502 during zero-downtime deploys

Check that the new instance becomes healthy before traffic shifts. A rolling deploy without a real app health check can put broken instances behind the proxy.

For background, see how Django requests flow through Nginx, Gunicorn, and the app server.

If you need a known-good baseline, use deploy Django with Gunicorn and Nginx and configure systemd for Django Gunicorn services.

If this outage started after a release, follow how to roll back a Django deployment safely.

For related production configuration issues that are not usually 502s, see How to Fix DisallowedHost in Django Production, Django Static Files Not Loading in Production: Fix Guide, and CSRF Verification Failed in Django Production: How to Fix It.

FAQ

Why does Django return 502 Bad Gateway after a deploy?

Usually because the new release did not start correctly. Common causes are missing env vars, missing SECRET_KEY, dependency mismatches, failed imports, wrong socket paths, or migrations that were skipped.

How do I tell whether Nginx or Gunicorn is causing the 502?

Test the upstream directly. If curl http://127.0.0.1:8000/health/ or curl --unix-socket /run/gunicorn/gunicorn.sock http://localhost/health/ fails, the app side is the problem. If local upstream works, inspect Nginx config and logs.

What does connect() to unix:/run/gunicorn/gunicorn.sock failed mean?

Nginx tried to connect to a unix socket and could not.

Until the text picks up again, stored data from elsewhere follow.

-- ==== Sys2Proof/Machine/Flags.lean ====
section
/-! DEFINITION. The numbers of codes, reasons, phases and workflow states, the STICKY computation, and the packed words the
read port returns (10_state.md R22–R31, R42). -/

namespace Sys2Proof.Machine

/-- The number of a status code (R23). -/
def codeNum : StatusCode → Nat
  | .ok => 0
  | .deviceNotPresent => 1
  | .busTimeout => 2
  | .busNack => 3
  | .malformed => 4
  | .workflowOrder => 5
  | .busy => 6
  | .illegalCommand => 7

/-- The number of a malformed reason (R24). -/
def reasonNum : MReason → Nat
  | .none => 0
  | .noTxn => 1
  | .noStart => 2
  | .addrExpected => 3
  | .dirMismatch => 4
  | .ackOnLast => 5
  | .readAfterNack => 6
  | .afterStop => 7
  | .missingStop => 8
  | .capacity => 9
  | .addrMisplaced => 10
  | .emptyRead => 11

/-- The number of a builder phase (R26). -/
def phaseNum : Phase → Nat
  | .closed => 0
  | .empty => 1
  | .afterStart => 2
  | .wphase => 3
  | .rphaseAddr => 4
  | .rphaseMore => 5
  | .rphaseDone => 6
  | .stopped => 7

/-- The number of a workflow state (R29). -/
def workflowNum : Workflow → Nat
  | .uninitialized => 0
  | .identityVerified => 1
  | .configured => 2
  | .sampling => 3

/-- The STICKY bit of a failure code, `STICKY[c]`; `OK` has none (R25). -/
def stickyBit : StatusCode → BitVec 8
  | .ok => 0x00
  | .deviceNotPresent => 0x02
  | .busTimeout => 0x04
  | .busNack => 0x08
  | .malformed => 0x10
  | .workflowOrder => 0x20
  | .busy => 0x40
  | .illegalCommand => 0x80

/-- `STICKY` after a command that finishes with code `c`: its bit set, no bit cleared (R25). -/
def stickyAfter (c : StatusCode) (v : BitVec 8) : BitVec 8 := v ||| stickyBit c

/-- The number `v` in a field of `width` bits whose lowest bit is `lo`. -/
def field (lo width v : Nat) : Nat := v % 2 ^ width * 2 ^ lo

/-- `STATUS`: `MREASON` in [7:4], `CODE` in [3:0], the rest 0 (R22). -/
def statusWord (s : State) : Reg64 :=
  BitVec.ofNat 64 (field 4 4 (reasonNum s.mreason) + field 0 4 (codeNum s.code))

/-- `STICKY`: bits 7..1; bit 0 and [63:8] read 0 (R25). -/
def stickyWord (s : State) : Reg64 := (s.sticky &&& 0xFE).setWidth 64

/-- `WFSTATE` (R29). -/
def wfWord (s : State) : Reg64 := BitVec.ofNat 64 (field 0 2 (workflowNum s.wf))

/-- `BSTATE`: `BNR` in [23:16], `BN` in [15:8], `BPH` in [2:0], the rest 0 (R26–R28, log 10). -/
def bstateWord (s : State) : Reg64 :=
  BitVec.ofNat 64 (field 16 8 s.bnr + field 8 8 s.bn + field 0 3 (phaseNum s.bph))

/-- `VALID`: `TEMP_V`, `ACCEL_V`, `RDATA_V` in bits 2, 1, 0 (R31). -/
def validWord (s : State) : Reg64 :=
  BitVec.ofNat 64 (field 2 1 s.tempV.toNat + field 1 1 s.accelV.toNat + field 0 1 s.rdataV.toNat)

/-- `RD_COUNT` in [7:0] (R30, log 10). -/
def rdCountWord (s : State) : Reg64 := BitVec.ofNat 64 (field 0 8 s.rdCount)

end Sys2Proof.Machine
end

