-- ==== Sys2Proof/Machine/Operands.lean ====
section
/-! DEFINITION. Operand forms: the address+direction byte, the frame element a builder command appends and its 11-bit form,
the answers R153 admits, the sample assembly (00_scope.md R14; 30_encoding.md R90, R91; 41_execute.md R153; 42_sequencer.md
R215), and the fixed transactions of the sequencer (42_sequencer.md R184–R186, R198). -/

namespace Sys2Proof.Machine

/-- `AB(dir) = {DEV_ADDR[6:0], dir}` (R14). -/
def addressByte (c : Config) (dir : Dir) : Byte := (c.devAddr.setWidth 8 <<< 1) ||| bitIn 8 (dirBit dir)

/-- The builder commands that append an element: the columns of R113. -/
inductive BuilderCmd where
  | start
  | addr (dir : Dir) (chk : Bool)
  | writeByte (b : Byte) (chk : Bool)
  | readByte (pol : AckPolicy)
  | stop
  deriving DecidableEq, Repr

/-- The element a builder command appends (R91). -/
def elementOf (c : Config) : BuilderCmd → Element
  | .start => .start
  | .addr dir chk => .wr (addressByte c dir) chk
  | .writeByte b chk => .wr b chk
  | .readByte pol => .rd pol
  | .stop => .stop

/-- `{KIND, FLAG, DATA}` (R90). -/
def packElement (kind : BitVec 2) (flag : Bool) (data : Byte) : BitVec 11 :=
  (kind.setWidth 11 <<< 9) ||| (bitIn 11 flag <<< 8) ||| data.setWidth 11

/-- The 11-bit form of an element (R90). -/
def elementBits : Element → BitVec 11
  | .start => packElement 0b00 false 0
  | .wr b chk => packElement 0b01 chk b
  | .rd pol => packElement 0b10 (policyBit pol) 0
  | .stop => packElement 0b11 false 0

/-- An element with `e[10:9] = 0b10`, an RD (R111). -/
def isRead : Element → Bool
  | .rd _ => true
  | _ => false

/-- A WR with `chk = 1`: the only element a `Nack` can name (R153). -/
def ackRequired : Element → Bool
  | .wr _ chk => chk
  | _ => false

/-- The answers the transport may give to `T` (R153). -/
def admissible (T : Txn) : Answer → Bool
  | .ok d => decide (d.length = countReads T)
  | .nack i => ((T[i]?).map ackRequired).getD false
  | .timeout => true

/-- `be16(hi, lo)`, by shift-and-or: the first-read byte is the most significant (R215). -/
def be16 (hi lo : Byte) : BitVec 16 := (hi.setWidth 16 <<< 8) ||| lo.setWidth 16

/-- `T_ID` (R184). -/
def txnId (c : Config) : Txn :=
  [.start, .wr (addressByte c .write) true, .wr c.regWhoAmI true,
   .start, .wr (addressByte c .read) true, .rd .nack, .stop]

/-- `T_CFG(r, v)` (R185). -/
def txnCfg (c : Config) (r v : Byte) : Txn :=
  [.start, .wr (addressByte c .write) true, .wr r true, .wr v true, .stop]

/-- `T_RD2(r)` (R186). -/
def txnRd2 (c : Config) (r : Byte) : Txn :=
  [.start, .wr (addressByte c .write) true, .wr r true,
   .start, .wr (addressByte c .read) true, .rd .ack, .rd .nack, .stop]

/-- `CFG_LIST`: five writes, power management first (R198, R199, C1). -/
def cfgList (c : Config) : List (Byte × Byte) :=
  [(c.regPwrMgmt, c.cfgPwrVal), (c.regSmplrtDiv, c.cfgSmplrtVal), (c.regConfig, c.cfgDlpfVal),
   (c.regGyroConfig, c.cfgGyroVal), (c.regAccelConfig, c.cfgAccelVal)]

end Sys2Proof.Machine
end

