-- ==== Sys2Proof/Machine/Dispatch.lean ====
section
/-! DEFINITION. One arm per command (30_encoding.md R84). -/

namespace Sys2Proof.Machine

open Sys2Proof

def exec (i : Instr) (s : State) : Host.Outcome State Fault Refusal :=
  match i with
  -- builder commands (40_builder.md)
  | .beginTxn => Sys2Proof.Machine.execBegin s
  | .start => Sys2Proof.Machine.execStart s
  | .addr dir chk => Sys2Proof.Machine.execAddr dir chk s
  | .writeByte imm8 chk => Sys2Proof.Machine.execWriteByte imm8 chk s
  | .readByte pol => Sys2Proof.Machine.execReadByte pol s
  | .stop => Sys2Proof.Machine.execStop s
  -- the execute port (41_execute.md)
  | .execute => Sys2Proof.Machine.execExecute s
  -- sequencer commands (42_sequencer.md)
  | .verifyIdentity => Sys2Proof.Machine.execVerifyIdentity s
  | .configure => Sys2Proof.Machine.execConfigure s
  | .readAccelX => Sys2Proof.Machine.execReadAccelX s
  | .readTemp => Sys2Proof.Machine.execReadTemp s

end Sys2Proof.Machine
end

The socket may be missing, the app may not be running, the socket path may be wrong, or permissions may block access.

Should I use a unix socket or localhost port for Django in production?

Either is valid. Unix sockets are common for single-server setups. Localhost TCP is often easier to test and debug. Choose the option your team can verify and maintain consistently.

Why does restarting Nginx not fix a Django 502 error?

Because Nginx is often not the failing component. If Gunicorn or Uvicorn is crashed, misconfigured, or unreachable, restarting the proxy alone will not restore the upstream.